Quattro sono le altre tipologie che spiegano l’universo delle imprese italiane. Le “dinamiche tascabili”: sono poco meno del 20% delle imprese. Hanno un profilo strategico articolato che punta su diversificazione produttiva e nuovi prodotti, esprimono un’elevata propensione innovativa (52%), ma sono ancora prevalentemente legate al mercato locale (55,8%).

Le “aperte” sono il poco più del 7% delle imprese, hanno una presenza piuttosto elevata di imprese industriali (il 42,7%), elevata internazionalizzazione (quasi il 70% opera sul mercato estero), apertura verso nuovi mercati (circa una su due) e capacità di attivare relazioni con altre imprese (100%). Inoltre vantano una forte propensione innovativa (59,1%).

Il terzo gruppo è quello delle “innovative” che vale il 7% delle imprese. Questo gruppo presenta un profilo settoriale abbastanza simile a quello medio. Dominano comportamenti innovativi, e forte propensione alle relazioni di collaborazione. Queste imprese hanno un forte orientamento al mercato domestico, alla competitività di prezzo e alla qualità del prodotto.

Infine, le “internazionalizzate spinte”, il 2,6% delle imprese. Una su due fa parte dell’industria, hanno un’apertura massima verso l’estero, così come la capacità di attivare relazioni (100%). Molto elevata anche la propensione ad innovare (68,9%). Flessibilità produttiva e diversificazione i più rilevanti fattori competitivi. Le strategie di queste imprese puntano maggiormente all’aumento della gamma di prodotti e all’accesso a nuovi mercati.

Nel censimento l’Istat traccia a anche un bilancio degli ultimi dieci anni che definisce come “Un decennio perduto di crescita della produttività del lavoro”. Con una crescita complessiva dell’1,6% in termini reali , la dinamica del Pil italiano è stata la più lenta tra tutte quelle dei paesi europei.

Tra il 2008 e il 2012, in particolare, è stato perso oltre l’80% della crescita realizzata dal 2000 al 2007. I dati più recenti mostrano timidi segnali di ripresa nel settore industriale, mentre nei servizi sembra persistere un quadro recessivo.

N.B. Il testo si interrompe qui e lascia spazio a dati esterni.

-- ==== Sys2Proof/Tests/Slice0.lean ====
section
/-! SUPPORT. The model's own tests: a smoke test of every check of WellFormed, results taken from the manual's worked examples
(each named by its chapter) or worked out by hand from a rule, and one witness for the hypotheses of each obligation. -/

open Sys2Proof Sys2Proof.Machine

namespace Sys2Proof.Tests

set_option Elab.async false

/-! ### Small states and operands -/

/-- The state a command leaves, or the state given where it leaves none. -/
def after (c : Instr) (s : State) : State :=
  match exec c s with
  | .next t => t
  | _ => s

/-- A window on 00100000h to 00100FFFh at local 40000000h with every right. -/
def window : WindowEntry := ⟨true, 0x1000#24, 0x10#24, 0x8000000#29, true, true, true⟩

/-- Node 5, NUMBERED, with one window in entry 0 of its active bank. -/
def node : State :=
  { State.reset with
    loop := { LoopPort.atReset with loopState := .numbered 5#5 }
    windows := { WindowTable.atReset with bankA := WindowTable.atReset.bankA.set 0 window } }

/-- A unicast envelope for node 5 with TAG 3Ah and group 1. -/
def mine : Envelope := ⟨2, 5#5, 1#3, 0x3A#8, 0#8⟩

/-- A broadcast envelope. -/
def everyone : Envelope := ⟨2, 31#5, 1#3, 0x51#8, 0#8⟩

/-- A window address. -/
def inside : Word := 0x00100040#32

def entry (kind : EntryKind) (tag : Byte) (address : Word) (state : EntryState) : Entry :=
  ⟨kind, tag, address, 8, if kind = .read then [] else List.replicate 8 7#8, state⟩

def operation (kind : EntryKind) (address : Word) (length beat wait : Nat) : Operation :=
  ⟨kind, 0x5A#8, address, length, if kind = .read then [] else List.replicate length 7#8, beat, wait, []⟩

/-- The node with its local side held in reset. -/
def heldNode : State := { node with executor := .reset, lrstLow := true }

/-- The node with group 1 in the state given, holding one entry. -/
def groupNode (g : GroupState) (e : EntryState) : State :=
  { node with
    journal := [entry (.staged 1#3) 0x11#8 0x40000000#32 e]
    groups := node.groups.set 1 ⟨g, 1, if g = .committing then some 0x60#8 else none, 0, 0, 0, none⟩
    replies := { node.replies with reservations := if g = .committing then 1 else 0 } }

/-- The node with a full reply queue. -/
def fullNode : State :=
  { node with replies := { node.replies with queue := List.replicate 16 ⟨0#8, .discardDone 0, none⟩ } }

/-- The node with an operation in REQUESTING or TRANSFERRING and its entry ISSUED. -/
def busy (x : Operation → Executor) (op : Operation) : State :=
  { node with
    journal := [⟨op.kind, op.tag, op.address, op.length, op.data, .issued⟩]
    executor := x op
    bus := (x op).pins
    replies := { node.replies with reservations := if op.kind = .read then 1 else 0 } }

/-- A good parcel from an envelope, of a kind no node takes. -/
def strange : Parcel := mine.parcel 12#4 false 0#32 []

/-! ### Smoke test of WellFormed: an ill-formed term for each check -/

theorem test_wf_gap : wellFormed (.runDropped 0) = false := by decide +kernel
theorem test_wf_overlong_gap : wellFormed (.overlongRun 0 (List.replicate 267 0#8)) = false := by decide +kernel
theorem test_wf_overlong_length : wellFormed (.overlongRun 1 [0#8]) = false := by decide +kernel
theorem test_wf_framing_gap : wellFormed (.framingFault 0 [0#8]) = false := by decide +kernel
theorem test_wf_framing_empty : wellFormed (.framingFault 1 []) = false := by decide +kernel
theorem test_wf_framing_right : wellFormed (.framingFault 1 (List.replicate 11 0#8)) = false := by decide +kernel
theorem test_wf_damaged_gap : wellFormed (.damaged 0 strange 0#16) = false := by decide +kernel
theorem test_wf_damaged_payload :
    wellFormed (.damaged 1 { strange with payload := List.replicate 256 0#8 } 0#16) = false := by decide +kernel
theorem test_wf_not_own_damaged : wellFormed (.notOwnParcel 1 { strange with damaged := true }) = false := by decide +kernel
theorem test_wf_malformed_damaged : wellFormed (.malformedParcel 1 { strange with damaged := true }) = false := by decide +kernel
theorem test_wf_malformed_dest : wellFormed (.malformedParcel 1 { strange with dest := 31#5 }) = false := by decide +kernel
theorem test_wf_malformed_mark : wellFormed (.malformedParcel 1 { strange with mark := 1#8 }) = false := by decide +kernel
theorem test_wf_unicast : wellFormed (.memoryRead everyone 0#32 1#8) = false := by decide +kernel
theorem test_wf_write_empty : wellFormed (.memoryWrite mine 0#32 []) = false := by decide +kernel
theorem test_wf_write_long : wellFormed (.memoryWrite mine 0#32 (List.replicate 65 0#8)) = false := by decide +kernel
theorem test_wf_stage_empty : wellFormed (.stage mine 0#32 []) = false := by decide +kernel
theorem test_wf_stage_long : wellFormed (.stage mine 0#32 (List.replicate 65 0#8)) = false := by decide +kernel
theorem test_wf_commit_dest : wellFormed (.commit { mine with dest := 0#5 } 0#32) = false := by decide +kernel
theorem test_wf_sweep_dest : wellFormed (.sweep mine 0#32 (List.replicate 36 0#8)) = false := by decide +kernel
theorem test_wf_sweep_length : wellFormed (.sweep everyone 0#32 (List.replicate 37 0#8)) = false := by decide +kernel
theorem test_wf_sweep_short : wellFormed (.sweep everyone 0#32 []) = false := by decide +kernel
theorem test_wf_sweep_long : wellFormed (.sweep everyone 0#32 (List.replicate 180 0#8)) = false := by decide +kernel
theorem test_wf_control_write_length : wellFormed (.controlWrite mine 8#32 [0#8, 0#8, 0#8, 0#8, 0#8]) = false := by decide +kernel
theorem test_wf_control_write_empty : wellFormed (.controlWrite mine 8#32 []) = false := by decide +kernel
theorem test_wf_control_write_long : wellFormed (.controlWrite mine 8#32 (List.replicate 68 0#8)) = false := by decide +kernel
theorem test_wf_standby_empty : wellFormed (.standbyBankWrite mine 0#6 []) = false := by decide +kernel
theorem test_wf_standby_long : wellFormed (.standbyBankWrite mine 0#6 (List.replicate 17 0#32)) = false := by decide +kernel
theorem test_wf_standby_end : wellFormed (.standbyBankWrite mine 63#6 [0#32, 0#32]) = false := by decide +kernel
theorem test_wf_accepts : wellFormed (.memoryRead mine inside 8#8) = true := by decide +kernel

/-! ### Bytes and check word (chapter 1) -/

/-- R8's layout written out byte by byte: DEST 5, GROUP 1; READ, MEMORY; TAG 3Ah; MARK 0; LENGTH 1; ADDRESS 00012340h; 8. -/
theorem test_parcel_bytes : (mine.parcel 1#4 false 0x00012340#32 [8#8]).body =
    [0x29#8, 0x10#8, 0x3A#8, 0x00#8, 0x01#8, 0x00#8, 0x01#8, 0x23#8, 0x40#8, 0x08#8] := by decide +kernel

Sempre nello stesso periodo il sistema delle imprese ha mantenuto una connotazione fortemente incentrata sulla piccola dimensione aziendale: nel 2011 risultano attive circa 4,4 milioni di imprese, con 16,4 milioni di addetti.

L’utilizzo di Internet è lacunoso nel mondo delle microimprese. Il 77% delle imprese tra i 3 e 9 addetti dispone di una connessione. Il 65,7% utilizza un collegamento in banda larga ed il 16,5% una connessione mobile.

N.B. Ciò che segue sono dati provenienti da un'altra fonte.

-- ==== Sys2Proof/Machine/Dispatch.lean ====
section
/-! DEFINITION. Machine/Dispatch.lean: one arm per row of spec/opcode_table.json. -/

namespace Sys2Proof.Machine

def exec (i : Instr) (s : State) : Host.Outcome State Fault Refusal :=
  match i with
  | .hdr n => Sys2Proof.Machine.execHdr n s
  | .flag f => Sys2Proof.Machine.execFlag f s
  | .lit d => Sys2Proof.Machine.execLit d s
  | .copy clen cdisp => Sys2Proof.Machine.execCopy clen cdisp s
  | .pix2 hi lo => Sys2Proof.Machine.execPix2 hi lo s
  | .color x blue green red => Sys2Proof.Machine.execColor x blue green red s

end Sys2Proof.Machine
end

Tuttavia, il 42,2% delle microimprese reputa internet non necessario o inutile per l’attività che svolge. Le microimprese utilizzano internet soprattutto per i servizi bancari e finanziari (62,8%) o per ottenere informazioni (42,1%), ma anche per svolgere procedure amministrative interamente per via elettronica (26,9%). Un terzo delle microimprese utilizza un sito web o pagine internet.